2026-04-30 03:01:28 +00:00 · 2023-07-25 13:50:59 -06:00
parent 52f02d53f1
commit cb70c03273
11 changed files with 458 additions and 166 deletions
--- a/jobs/process/TrainSliderProcess.py
+++ b/jobs/process/TrainSliderProcess.py
@@ -3,19 +3,22 @@
 import time
 from collections import OrderedDict
 import os
+from typing import Optional

 from toolkit.config_modules import SliderConfig
 from toolkit.paths import REPOS_ROOT
 import sys

+from toolkit.stable_diffusion_model import PromptEmbeds
+
 sys.path.append(REPOS_ROOT)
 sys.path.append(os.path.join(REPOS_ROOT, 'leco'))
 from toolkit.train_tools import get_torch_dtype, apply_noise_offset
 import gc
+from toolkit import train_tools

 import torch
 from leco import train_util, model_util
-from leco.prompt_util import PromptEmbedsCache
 from .BaseSDTrainProcess import BaseSDTrainProcess, StableDiffusion


@@ -29,7 +32,6 @@ def flush():
    gc.collect()


-
 class EncodedPromptPair:
    def __init__(
            self,
@@ -54,6 +56,19 @@ class EncodedPromptPair:
        self.weight = weight


+class PromptEmbedsCache:  # 使いまわしたいので
+    prompts: dict[str, PromptEmbeds] = {}
+
+    def __setitem__(self, __name: str, __value: PromptEmbeds) -> None:
+        self.prompts[__name] = __value
+
+    def __getitem__(self, __name: str) -> Optional[PromptEmbeds]:
+        if __name in self.prompts:
+            return self.prompts[__name]
+        else:
+            return None
+
+
 class EncodedAnchor:
    def __init__(
            self,
@@ -89,19 +104,17 @@ class TrainSliderProcess(BaseSDTrainProcess):
        with torch.no_grad():
            neutral = ""
            for target in self.slider_config.targets:
+                # build the cache
+                for prompt in [
+                    target.target_class,
+                    target.positive,
+                    target.negative,
+                    neutral  # empty neutral
+                ]:
+                    if cache[prompt] is None:
+                        cache[prompt] = self.sd.encode_prompt(prompt)
                for resolution in self.slider_config.resolutions:
                    width, height = resolution
-                    # build the cache
-                    for prompt in [
-                        target.target_class,
-                        target.positive,
-                        target.negative,
-                        neutral  # empty neutral
-                    ]:
-                        if cache[prompt] == None:
-                            cache[prompt] = train_util.encode_prompts(
-                                self.sd.tokenizer, self.sd.text_encoder, [prompt]
-                            )
                    only_erase = len(target.positive.strip()) == 0
                    only_enhance = len(target.negative.strip()) == 0

@@ -184,9 +197,7 @@ class TrainSliderProcess(BaseSDTrainProcess):
                    anchor.neg_prompt  # empty neutral
                ]:
                    if cache[prompt] == None:
-                        cache[prompt] = train_util.encode_prompts(
-                            self.sd.tokenizer, self.sd.text_encoder, [prompt]
-                        )
+                        cache[prompt] = self.sd.encode_prompt(prompt)

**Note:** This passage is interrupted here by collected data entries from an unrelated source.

-- ==== Sys2Proof/Certificates/Slice0/Obligations.lean ====
section
/-! DEFINITION. The statements for the provers. What a statement needs said in words of the spec (a pixel, a completed
command, a processed tick, a row's bytes) is defined here afresh, not by the operation of the machine it is about. -/

namespace Sys2Proof.Claims

open Sys2Proof.Machine

/-- The outcome of the machine. -/
abbrev Out := Host.Outcome State Fault Refusal

/-- The engine execute step is enabled for a host command (40 R130, R135), whose operands are `a`. -/
def Ready (s : State) (a : Snapshot) : Prop := s.fatal = false ∧ ∃ v, s.latch = .host v a

/-- A processed tick (46 R309): DIRTY on the live clock screen, IDLE one more, AUTO_OFF latched at 300. -/
def ticked (s : State) : State :=
  { s with
    irqStatus := if s.screen = 0x01#8 then s.irqStatus ||| 0b000100#6 else s.irqStatus
    idle := s.idle + 1#16
    latch := if 300 ≤ (s.idle + 1#16).toNat then .autoOff else s.latch }

/-- A host command that has done its work `s` and completes with code `e` (40 R136): LATCH none, DONE, with an error also
ERR and STATUS.ERR; then a held tick is processed if the display is on (46 R318). -/
def completed (e : ErrCode) (s : State) : State :=
  let u : State :=
    { s with
      latch := .empty
      tickPend := false
      irqStatus := s.irqStatus ||| (if e = .none then 0b000001#6 else 0b000011#6)
      err := if e = .none then s.err else e }
  if s.tickPend = true ∧ s.isOn = true then ticked u else u

/-- Pixel (px, py) of the screen (10 R21). -/
def pix (m : Memory) (px py : Nat) : Bool := (fbRead m (py * 50 + px / 8)).getLsbD (7 - px % 8)

/-- The bytes of FB row r. -/
def rowBytes (m : Memory) (r : Nat) : List Byte := (List.range 50).map fun k => fbRead m (r * 50 + k)

/-- The least multiple of 8 that is at least v. -/
def up8 (v : Int) : Int := -8 * (-v / 8)

/-- Column px lies in the n columns from x on. -/
def within (x : Int) (n : Nat) (px : Nat) : Bool := decide (x ≤ (px : Int)) && decide ((px : Int) < x + n)

/-- Bit (dx, dy) of a packed image of width w whose byte at offset i is `byteAt i` (41 R161). -/
def imageBit (byteAt : Nat → Byte) (w : Nat) (lsb : Bool) (dx dy : Nat) : Bool :=
  (byteAt (dy * ((w + 7) / 8) + dx / 8)).getLsbD (if lsb then dx % 8 else 7 - dx % 8)

/-- `fb'` is `fb` with the set bits of a w by h image at (x, y) made `color`, clipped (41 R160, R163). -/
def Blitted (fb fb' : Memory) (byteAt : Nat → Byte) (w h : Nat) (x y : Int) (color lsb : Bool) : Prop :=
  (∀ px py : Nat, px < 400 → py < 240 →
    pix fb' px py =
      if within x w px && within y h py && imageBit byteAt w lsb ((px : Int) - x).toNat ((py : Int) - y).toNat
      then color else pix fb px py) ∧
  ∀ n, 12000 ≤ n → fbRead fb' n = fbRead fb n

/-- The font an id selects among the NUM_FONTS <= 255 of the build. -/
def fontAt (b : Build) (id : Nat) : Option Font := (b.fonts.take 255)[id]?

/-- Byte i of glyph c (10 R23). -/
def glyphByte (f : Font) (c i : Nat) : Byte :=
  f.bitmap.getD (c * ((f.width + 7) / 8 * f.height) + i) 0x00#8

/-- The draw point of a power sequence at which the indication fails; 5 when it does not. -/
def failPoint (s : State) : Nat :=
  match s.periph with
  | some k => k.val
  | none => 5

/-- The operands of the rest of a string: cursor `cur`, next offset. -/
def nextChar (a : Snapshot) (cur : Int) : Snapshot := { a with x := BitVec.ofInt 16 cur, src := a.src + 1#16 }

/-- The snapshot of the ARG registers (30 R95 to R100). -/
def snap (s : State) : Snapshot :=
  { x := s.argX, y := s.argY, w := s.argW, h := s.argH, src := s.argSrc, data := s.argData,
    color := s.argMode.extractLsb' 0 2, order := s.argMode.getLsbD 2, bltop := s.argMode.extractLsb' 4 2,
    force := s.argMode.getLsbD 6, clr := s.argMode.getLsbD 8, font := s.argFont }

/-- The machine run for `k` steps. -/
def runs (k : Nat) (s : State) : Out := Host.Core.run Sys2Proof.core k s

/-- 150 ticks, a KEEPALIVE write, 299 more ticks (46 R321). -/
def keepAliveBetween (v : Word) : List Event :=
  List.replicate 150 .tick ++ .access (.write 0x48#16 .b4 v) :: List.replicate 299 .tick

/-- `s` after a host access got reply `r`, the event gone from the agenda. -/
def replied (s : State) (rest : List Event) (r : BusReply) : State :=
  { s with agenda := rest, busLog := s.busLog ++ [r] }

/-- The mask of byte k of a row for the columns x0..x1-1 (42 R181). -/
def spanMask (x0 x1 : Int) (k : Nat) : Byte :=
  (List.range 8).foldl (fun b (i : Nat) =>
    if x0 ≤ (8 * k + i : Nat) ∧ ((8 * k + i : Nat) : Int) < x1 then b ||| (1#8 <<< (7 - i)) else b) 0x00#8

/-- A host command's instruction. -/
def isCommand : Instr → Bool
  | .nop | .clear | .fill | .invert | .testPattern | .drawImage | .fillRect | .bitblt24 | .drawChar | .drawString
  | .refresh | .writeLine | .powerOn | .powerOff => true
  | .illegal _ => true
  | .autoOff | .wirePriming | .wireChunk _ _ | .wireLine _ | .wireClear | .keepaliveWrite _ | .wakeTick => false

/-- An instruction that may change FB (44, 41, 42, 43). -/
def mayDraw : Instr → Bool
  | .clear | .fill | .invert | .testPattern | .drawImage | .fillRect | .bitblt24 | .drawChar | .drawString => true
  | .nop | .refresh | .writeLine | .powerOn | .powerOff | .illegal _ | .autoOff | .wirePriming | .wireChunk _ _
  | .wireLine _ | .wireClear | .keepaliveWrite _ | .wakeTick => false

/-- An instruction that may hand a frame to the transport (45, 46 R304). -/
def maySend : Instr → Bool
  | .refresh | .writeLine | .powerOff | .autoOff | .wirePriming | .wireChunk _ _ | .wireLine _ | .wireClear => true
  | .nop | .clear | .fill | .invert | .testPattern | .drawImage | .fillRect | .bitblt24 | .drawChar | .drawString
  | .powerOn | .illegal _ | .keepaliveWrite _ | .wakeTick => false

/-- An instruction of the power sequences (46 R302, R304). -/
def mayPower : Instr → Bool
  | .powerOn | .powerOff | .autoOff => true
  | .nop | .clear | .fill | .invert | .testPattern | .drawImage | .fillRect | .bitblt24 | .drawChar | .drawString
  | .refresh | .writeLine | .illegal _ | .wirePriming | .wireChunk _ _ | .wireLine _ | .wireClear | .keepaliveWrite _
  | .wakeTick => false

/-- The writable operand registers and their writable bits (10 R32 to R38, R45). -/
def writableMasks : List (Half × Word) :=
  [(0x1C#16, 0x3F#32), (0x20#16, 0xFFFF#32), (0x24#16, 0xFFFF#32), (0x28#16, 0xFFFF#32), (0x2C#16, 0xFFFF#32),
   (0x30#16, 0xFFFF#32), (0x34#16, 0xFFFFFFFF#32), (0x38#16, 0x177#32), (0x3C#16, 0xFF#32), (0x4C#16, 0xFF#32)]

/-- The register at `off` given its writable bits of `v`, nothing else changed (10 R32 to R38, R45). -/
def stored (off : Half) (v : Word) (s : State) : State :=
  if off = 0x1C#16 then { s with irqEn := v.extractLsb' 0 6 }
  else if off = 0x20#16 then { s with argX := v.extractLsb' 0 16 }
  else if off = 0x24#16 then { s with argY := v.extractLsb' 0 16 }
  else if off = 0x28#16 then { s with argW := v.extractLsb' 0 16 }
  else if off = 0x2C#16 then { s with argH := v.extractLsb' 0 16 }
  else if off = 0x30#16 then { s with argSrc := v.extractLsb' 0 16 }
  else if off = 0x34#16 then { s with argData := v }
  else if off = 0x38#16 then { s with argMode := v &&& 0x177#32 }
  else if off = 0x3C#16 then { s with argFont := v.extractLsb' 0 8 }
  else if off = 0x4C#16 then { s with screen := v.extractLsb' 0 8 }
  else s

/-- The operand registers. -/
def isArg : Reg → Bool
  | .argX | .argY | .argW | .argH | .argSrc | .argData | .argMode | .argFont => true
  | .id | .geom | .param | .srcSize | .cmd | .status | .irqStatus | .irqEn | .result | .idle | .keepalive | .screen
  | .reserved => false

end Sys2Proof.Claims

open Sys2Proof Sys2Proof.Machine Sys2Proof.Claims

/-! ## Reset, decoding, the step -/

/-- 70 R380: the state a run starts from meets the invariant. -/
def Obligations.ResetMeetsInv : Prop := Inv State.reset

/-- 70 R381, R383: a reset in any state leaves every byte of FB 0x00, every SRC byte unwritten, every register at its reset
value, the pins at 0; PINLOG gains the pins that fall, in the order DISP_EN, EXTCOMIN_EN, BOOST_EN, WAKE_ARM; TXLOG is
kept. The agenda, busLog, draws and periph kept are the model's (log 14). -/
def Obligations.ResetStepLeavesResetValues : Prop :=
  ∀ (s : State) (rest : List Event), s.agenda = .reset :: rest → ∃ t, step s = (.next t : Out) ∧
    (∀ n, fbRead t.fb n = 0x00#8) ∧ (∀ n, srcRead t.src n = none) ∧
    (∀ r : Reg, r ≠ .id → r ≠ .geom → r ≠ .param → r ≠ .srcSize → readReg r t = 0#32) ∧
    (∀ r : Reg, (r = .id ∨ r = .geom ∨ r = .param ∨ r = .srcSize) → readReg r t = readReg r s) ∧
    t.latch = .empty ∧ irqOut t = false ∧ t.pins = ⟨false, false, false, false⟩ ∧ t.txLog = s.txLog ∧
    t.pinLog = s.pinLog ++
      (([(.dispEn, s.pins.dispEn), (.extcominEn, s.pins.extcominEn), (.boostEn, s.pins.boostEn),
         (.wakeArm, s.pins.wakeArm)] : List (Pin × Bool)).filter (·.2)).map (fun p => (p.1, false)) ∧
    t.build = s.build ∧ t.agenda = rest

/-- 30 R91: the fourteen words of the opcode map, and illegal words by each of 30 R92's and R93's causes. -/
def Obligations.DecodeReadsOpcodeMap : Prop :=
  decode 0x00000000#32 = .nop ∧ decode 0x00000001#32 = .clear ∧ decode 0x00000002#32 = .fill ∧
  decode 0x00000003#32 = .invert ∧ decode 0x00000004#32 = .testPattern ∧ decode 0x00000010#32 = .drawImage ∧
  decode 0x00000011#32 = .fillRect ∧ decode 0x00000012#32 = .bitblt24 ∧ decode 0x00000020#32 = .drawChar ∧
  decode 0x00000021#32 = .drawString ∧ decode 0x00000030#32 = .refresh ∧ decode 0x00000031#32 = .writeLine ∧
  decode 0x00000040#32 = .powerOn ∧ decode 0x00000041#32 = .powerOff ∧
  decode 0x00000101#32 = .illegal 0x00000101#32 ∧ decode 0x00000005#32 = .illegal 0x00000005#32

/-- 40 R139: no bit of a command word is dropped: the decoded instruction encodes to the word it was read from, is
well-formed, and is a host command (AUTO_OFF has no word). -/
def Obligations.EncodeOfDecodedWord : Prop :=
  ∀ w : Word, encode (decode w) = some w ∧ WellFormed (decode w) ∧ isCommand (decode w) = true

/-- 30 R102 to R105: a receiver reads back the kind, the first row and the number of lines of every frame; a chunk of one
line is the single-line frame of its row (45 R278). -/
def Obligations.DecodeOfEncodedFrame : Prop :=
  ∀ (i : Instr) (rowData : Nat → List Byte) (bytes : List Byte), WellFormed i →
    (∀ r, r < 240 → (rowData r).length = 50) → encodeFrame rowData i = some bytes →
    decodeFrame bytes = .ok (match i with
      | .wireChunk r0 n => if n = 1 then .wireLine r0 else .wireChunk r0 n
      | j => j)

/-- 40 R135: with no event to come and a host command latched, the step runs the decoded word. -/
def Obligations.StepRunsLatchedWord : Prop :=
  (∀ (s : State) (v : Word) (a : Snapshot), s.agenda = [] → s.fatal = false → s.latch = .host v a →
    step s = exec (decode v) s) ∧
  (∀ (s : State) (v : Word) (a : Snapshot) (rest : List Event), s.agenda = .engine :: rest → s.fatal = false →
    s.latch = .host v a → step s = exec (decode v) { s with agenda := rest })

                anchor_pairs += [
                    EncodedAnchor(
@@ -198,7 +209,12 @@ class TrainSliderProcess(BaseSDTrainProcess):

        # move to cpu to save vram
        # We don't need text encoder anymore, but keep it on cpu for sampling
-        self.sd.text_encoder.to("cpu")
+        # if text encoder is list
+        if isinstance(self.sd.text_encoder, list):
+            for encoder in self.sd.text_encoder:
+                encoder.to("cpu")
+        else:
+            self.sd.text_encoder.to("cpu")
        self.prompt_cache = cache
        self.prompt_pairs = prompt_pairs
        self.anchor_pairs = anchor_pairs
@@ -220,6 +236,7 @@ class TrainSliderProcess(BaseSDTrainProcess):
        negative = prompt_pair.negative
        positive = prompt_pair.positive
        weight = prompt_pair.weight
+        multiplier = prompt_pair.multiplier

        unet = self.sd.unet
        noise_scheduler = self.sd.noise_scheduler
@@ -227,8 +244,20 @@ class TrainSliderProcess(BaseSDTrainProcess):
        lr_scheduler = self.lr_scheduler
        loss_function = torch.nn.MSELoss()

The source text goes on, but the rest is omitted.